El enfrentamiento definitivo ocurrió en Montgisard. Consciente de la enorme desventaja numérica, el joven gobernante bajó de su montura, se arrodilló ante la reliquia de la Verdadera Cruz y suplicó por la victoria frente a sus hombres.

El gesto inspiró profundamente a las tropas. La carga de caballería posterior desarticuló las líneas enemigas de tal forma que el propio Saladino estuvo a punto de ser capturado. Esta victoria aplastante consolidó la reputación militar del soberano en toda la región.

La gestión política en una corte dividida

Más allá del campo de batalla, el monarca tuvo que lidiar con las intrigas de los nobles locales y la presión constante por asegurar su sucesión. Su hermana Sibila y las facciones sedientas de poder complicaron sus últimos años de vida, obligándolo a actuar como un mediador implacable mientras su propio cuerpo se debilitaba día tras día.

Un legado de resistencia frente a la adversidad

A medida que la enfermedad avanzaba, Balduino perdió la vista y la capacidad de sostener las riendas de su caballo. Lejos de rendirse, empezó a utilizar una litera para ser transportado directamente al frente del campo de batalla. Aun en esas condiciones, su sola presencia infundía un respeto absoluto entre sus hombres y un temor reverencial en sus oponentes.
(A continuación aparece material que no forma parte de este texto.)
/-- An earlier access of a memory window is tried again in the next cycle: later ones stand behind it (R31). -/
def State.windowLater (s : State) : Bool := s.later.any fun
  | .memoryWindowRead _ | .memoryWindowWrite _ => true
  | _ => false

/-- An access of a memory window that meets a page it cannot reach (R31, R166, R369): nothing waits for the page; the supervisor
is told of it. `none` where the access is held, at a frozen page or a 257th one. -/
def State.windowMiss (s : State) (m : LoadMiss) : Option State :=
  match m.tr with
  | .ok _ _ _ _ => some s
  | .refused c lvl v => some (s.postRefused c 5 lvl m.die noTask m.ctx m.va v)
  | .absent lvl v _ =>
    if m.held || !s.waitRoom m.die m.ctx m.va then none
    else some (s.waitOn m.die m.ctx m.va [] (supWord 1 1 5 lvl m.die noTask) (bitsOf v.toNat 0 64))

/-- MEMORY_WINDOW_WRITE (R31): a part of a 4-byte element discards the TLP and is counted; a refusal or a page that is not
resident discards it. -/
def execMemoryWindowWrite (s : State) : Host.Outcome State Fault Refusal :=
  match s.ev with
  | .memoryWindowWrite a =>
    if !s.linked || s.io.halted then .next s
    else if a.offset % 4 ≠ 0 || a.data.length % 4 ≠ 0 then .next (s.subErr 1 0)
    else
      match s.windowSlot a with
      | none => .next s
      | some ctx =>
        if s.windowLater then .next (s.defer (.memoryWindowWrite a))
        else
          let va := s.windowVa ctx a.offset
          let home := (s.route ctx va).home
          let (s, r) := s.xlate home ctx va .wr
          match r with
          | .ok _ leaf _ _ =>
            .next ((windowElements a.data.length va a.data).foldl (fun s (v, bs) =>
              s.yardTake home { windowEntry ctx v bs with ord := BitVec.ofNat 2 (leafOrd leaf) } 5) s)
          | r => .next ((s.windowMiss ⟨home, ctx, va, r, false⟩).getD (s.defer (.memoryWindowWrite a)))
  | _ => .next s

/-- MEMORY_WINDOW_READ (R31): home memory with the committed entries of the home yard; poison goes into the TLP (R175). -/
def execMemoryWindowRead (s : State) : Host.Outcome State Fault Refusal :=
  match s.ev with
  | .memoryWindowRead a =>
    if !s.linked then .next s
    else if s.io.halted then .next (s.turnAway a)
    else
      match s.windowSlot a with
      | none => .next (s.turnAway a)
      | some ctx =>
        if s.windowLater then .next (s.defer (.memoryWindowRead a))
        else
          let va := s.windowVa ctx a.offset
          let dws := ((List.range a.size).map fun i => (va + i) / 8 * 8).eraseDups
          match s.windowDws ctx dws .window with
          | (s, .error m) =>
            match s.windowMiss m with
            | some s => .next (s.turnAway a)
            | none => .next (s.defer (.memoryWindowRead a))
          | (s, .ok (ds, lost)) =>
            let granules := ((List.range a.size).map fun i => (va + i) / 4 * 4).eraseDups
            let poison := lost || granules.any fun g => (dwNum ds g 4).2
            .next (s.reply ((List.range a.size).map fun i => BitVec.ofNat 8 (dwNum ds (va + i) 1).1) poison false)
  | _ => .next s

/-- Writes the low word of a watch (R30). EN written to 0 withholds what a change of this cycle would fire; EN written to 1 comes
after such a firing, and evaluates the watch at once, or, where the counter's page is not resident, once it is. -/
def State.watchSet (s : State) (n : Nat) (en : Bool) (f : BitVec 128 → BitVec 128) : State :=
  let due := find? s.io.watchDue n
  let s := s.modIo fun io => { io with watchDue := del io.watchDue n }
  let s := match due with
    | some can => if en then s.fireAs n can else s
    | none => s
  let s := s.modIo fun io => { io with watch := Machine.put io.watch n (f (look io.watch n 0)) }
  let w := f (look s.io.watch n 0)
  let ctx := bitsOf w.toNat 32 9
  let k := bitsOf w.toNat 0 32
  if !en then s
  else
    match s.engTr ctx (s.ctrAt ctx k) with
    | .absent _ _ _ => s.push [.counterOperation ⟨BitVec.ofNat 9 ctx, BitVec.ofNat 32 k, .counted 0 0, noNode, 0⟩]
    | _ => s.fireWatch n

/-- WATCH_ARM (R30). -/
def execWatchArm (s : State) : Host.Outcome State Fault Refusal :=
  match s.ev with
  | .watchArm n => .next (if s.linked && n < 256 then s.watchSet n true fun w => w ||| BitVec.ofNat 128 (2 ^ 63) else s)
  | _ => .next s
El monarca falleció en 1185 a la edad de 24 años. Su resistencia contuvo el colapso del Reino de Jerusalén durante una década, demostrando una fortaleza mental capaz de doblegar las peores limitaciones físicas.

Conclusión

La historia recuerda a Balduino IV no como una víctima de su padecimiento, sino como uno de los líderes más tenaces de las Cruzadas. Su vida es un testimonio de coraje y deber que sigue fascinando a historiadores y entusiastas por igual.